Indirect hemagglutination assay for human echinococcosis. Different serum samples diluted from the left to the right. Seropositivity was suspected in Sample 179

The hemagglutination assay or haemagglutination assay (HA) and the hemagglutination inhibition assay (HI or HAI) were developed in 1941–42 by American virologist George Hirst as methods for quantifying the relative concentration of viruses, bacteria, or antibodies.[1]
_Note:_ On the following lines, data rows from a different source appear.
/-- REGISTER_WRITE by the manager (R11, R13, R14, R386, R461 to R464): a register's writable bits take the value and its others stay; an
event's bits are cleared by 1, but for those that hardware sets in the same cycle (`recur`), and never set; no other register changes.
What no table assigns takes nothing, and neither does the entry of a carrel that does not exist. REGISTER_WRITE that is not served (R11,
R80, R83, R398, R462): one of another size or alignment, a carrel's outside its mailbox and its doorbell page, and host traffic before
service write no register but the Ledger's. Accesses of another size, and offsets that no table assigns (R11, R461): the first write
nothing, read zero and are recorded as REG_ACCESS_SIZE; of the second the manager's write nothing, read zero and are not recorded, and a
carrel's are refused. Rests on the model's readings notes/assumptions/54.md, notes/assumptions/68.md. -/
def Obligations.RegisterWritesAndAccessesTurnedAway : Prop :=
  (
    ∀ (s : State) (who : Requester) (off : BitVec 25) (v recur : Word), s.manages who →
      (∀ m, (off.toNat, m) ∈ [(R.STP_CHANGE_AT, (0xFFFFFFFFFFFF : Word)), (R.STP_NEXT_PERIOD, 0x1FFF), (R.CAT_SNAP_SEL, 0x3FF),
          (R.SHV_CARREL 1, 0xFFFF0003), (R.KPR_POLICY, 0xFF), (R.HBM_TEMP_LIMIT, 0xFFFF), (R.LND_WINDOW 1, 0x3FFFFFFF),
          (R.ILN_EPOCH_AT, 0xFFFFFFFFFFFF), (R.CRL_IMAGE_ADDR, 0xFFFFFFFFFFC0), (R.BEL_CUR_PRIO 3, 0xF), (R.LDG_CTL, 3),
          (R.PWR_LEND, 0xFFFFFFFFFF), (R.OBS_JNL_FILTER, 0x7FFFFFFFFFF)] → (s.carrelExists 1 = true ∨ off.toNat ∉ [R.SHV_CARREL 1, R.LND_WINDOW 1]) →
          GoesTo (exec (.registerWrite who off 8 ⟨v, recur⟩) s) (fun t =>
        t.reg off.toNat = (s.reg off.toNat &&& ~~~ m) ||| (v &&& m) ∧ OtherRegs off.toNat s t ∧ OnlyIn [.rf] s t))
      ∧ (∀ m, (off.toNat, m) ∈ [(R.STP_EVENT, (0x7F : Word)), (R.SHV_EVENT, 0x1F), (R.KPR_EVENT, 0x3F), (R.LND_EVENT, 0xF), (R.ILN_EVENT, 0x1FF),
          (R.CRL_EVENT, 0x1F), (R.PWR_EVENT, 0xF), (R.OBS_EVENT, 0x3F), (R.LDG_FIRST 2, 0xFFFFFFFFFFFFFFFF)] →
          GoesTo (exec (.registerWrite who off 8 ⟨v, recur⟩) s) (fun t =>
            t.reg off.toNat = s.reg off.toNat &&& ~~~ (v &&& m &&& ~~~ recur) ∧ OtherRegs off.toNat s t ∧ OnlyIn [.rf] s t))
      ∧ (∀ cmd, (off.toNat, cmd) ∈ [(R.CFG_SS_UNLOCK, Instr.cfgSsUnlock v), (R.CFG_BOOT_GO, .cfgBootGo v), (R.KPR_QUERY, .kprQuery v),
          (R.BEL_COMPLETE, .belComplete (v.setWidth 11)), (R.BEL_Q_HEAD 2, .belQHeadWrite 2 v), (R.LDG_LOG_HEAD, .ldgLogHead v),
          (R.LDG_BLOCK_RESET, .ldgBlockReset v), (R.LDG_OOS_CLEAR, .ldgOosClear v), (R.LDG_HEARTBEAT, .ldgHeartbeat v)] →
          exec (.registerWrite who off 8 ⟨v, recur⟩) s = exec cmd s)
      ∧ (∀ c < 1024, s.carrelExists c = false → off.toNat ∈ [R.CAT_NOPROG c, R.SHV_CARREL c, R.LND_WINDOW c, R.LND_WINDOW_SRC c, R.ILN_REMOTE_MEM c,
          R.CRL_CARREL_CFG c, R.PWR_CARREL_CAP c] → exec (.registerWrite who off 8 ⟨v, recur⟩) s = .next s)
      ∧ (off.toNat % 8 = 0 → assigned off.toNat = false → exec (.registerWrite who off 8 ⟨v, recur⟩) s = .next s))
  ∧ (
    ∀ (s : State) (who : Requester) (off : BitVec 25) (size : Nat) (v recur : Word),
      (s.manages who → (size ≠ 8 ∨ off.toNat % 8 ≠ 0) → GoesTo (exec (.registerWrite who off size ⟨v, recur⟩) s) (fun t =>
        (∀ o, (o < 0xA00000 ∨ 0xB00000 ≤ o) → t.reg o = s.reg o) ∧ OnlyIn [.rf, .ldg] s t))
      ∧ (∀ f : Func, who = .host f → f ≠ 0 → s.inService = true → (off.toNat < 0x1000000 ∨ 0x1400000 ≤ off.toNat) →
          mboxOf off.toNat ≠ some f.toNat → GoesTo (exec (.registerWrite who off size ⟨v, recur⟩) s) (fun t =>
            (∀ o, (o < 0xA00000 ∨ 0xB00000 ≤ o) → t.reg o = s.reg o) ∧ OnlyIn [.rf, .ldg] s t))
      ∧ (∀ f : Func, who = .host f → s.inService = false → 0x100000 ≤ off.toNat → (off.toNat < 0xE00000 ∨ 0xF00000 ≤ off.toNat) →
          exec (.registerWrite who off size ⟨v, recur⟩) s = .next s)
      ∧ (s.alive = false → exec (.registerWrite who off size ⟨v, recur⟩) s = .next s))
  ∧ (
    ∀ (s : State) (off : BitVec 25) (d : List Byte) (q : BitVec 16) (size : Nat) (v recur : Word),
      let o := off.toNat
      let target := BitVec.ofNat 64 (windowBase + o)
      (∀ who, s.manages who → (size ≠ 8 ∨ o % 8 ≠ 0) → exec (.registerWrite who off size ⟨v, recur⟩) s = .next (s.log 13 K.regSize 0 o))
      ∧ (∀ f : Func, s.inService = true → f ≠ 0 → s.carrelExists f.toNat = true → (size ≠ 8 ∨ o % 8 ≠ 0) →
          exec (.registerWrite (.host f) off size ⟨v, recur⟩) s = .next (s.log 13 K.regSize f.toNat o))
      ∧ (s.inService = true → s.portUp 0 = true → (d.length ≠ 8 ∨ o % 8 ≠ 0) →
          exec (.hostReq 0 false 0 target ⟨d, recur⟩ q) s = .next ((s.log 13 K.regSize 0 o).hostAnswer 0 q (leBytes d.length 0)))
      ∧ (assigned o = false → o % 8 = 0 →
          (∀ who, s.manages who → exec (.registerWrite who off 8 ⟨v, recur⟩) s = .next s)
          ∧ (s.inService = true → s.portUp 0 = true → d.length = 8 →
              exec (.hostReq 0 false 0 target ⟨d, recur⟩ q) s = .next (s.hostAnswer 0 q (leBytes 8 0)))
          ∧ (∀ f : Func, s.inService = true → f ≠ 0 → s.carrelExists f.toNat = true →
              exec (.registerWrite (.host f) off 8 ⟨v, recur⟩) s = .next (s.notPermitted o f.toNat 4)
              ∧ (s.portUp 0 = true → d.length = 8 →
                  exec (.hostReq 0 false f target ⟨d, recur⟩ q) s = .next ((s.notPermitted o f.toNat 4).hostAnswer f q (leBytes 8 0))))))
end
HA and HAI apply the process of hemagglutination, in which sialic acid receptors on the surface of red blood cells (RBCs) bind to the hemagglutinin glycoprotein found on the surface of influenza virus (and several other viruses) and create a network, or lattice structure, of interconnected RBCs and virus particles.[2] The agglutinated lattice maintains the RBCs in a suspended distribution, typically viewed as a diffuse reddish solution. The formation of the lattice depends on the concentrations of the virus and RBCs, and when the relative virus concentration is too low, the RBCs are not constrained by the lattice and settle to the bottom of the well. Hemagglutination is observed in the presence of staphylococci, vibrios, and other bacterial species, similar to the mechanism viruses use to cause agglutination of erythrocytes.[3][4] The RBCs used in HA and HI assays are typically from chickens, turkeys, horses, guinea pigs, or humans depending on the selectivity of the targeted virus or bacterium and the associated surface receptors on the RBC.

Procedure

A general procedure for HA is as follows, a serial dilution of virus is prepared across the rows in a U or V- bottom shaped 96-well microtiter plate.[5] The most concentrated sample in the first well is often diluted to be 1/5x of the stock, and subsequent wells are typically two-fold dilutions (1/10, 1/20, 1/40, etc.).The final well serves as a negative control with no virus. Each row of the plate typically has a different virus and the same pattern of dilutions. After serial dilutions, a standardized concentration of RBCs is added to each well and mixed gently. The plate is incubated for 30 minutes at room temperature. Following the incubation period, the assay can be analyzed to distinguish between agglutinated and non-agglutinated wells. The images across a row will typically progress from agglutinated wells with high virus concentration and a diffuse reddish appearance to a series of wells with low virus concentrations containing a dark red pellet, or button, in the center of the well. The low concentration wells appear nearly identical to the no-virus negative control well. The button appearance occurs because the RBCs are not held in the agglutinated lattice structure and settle into the low point of the U or V-bottom well. The transition from agglutinated to non-agglutinated wells occurs distinctively, within 1 to 2 wells.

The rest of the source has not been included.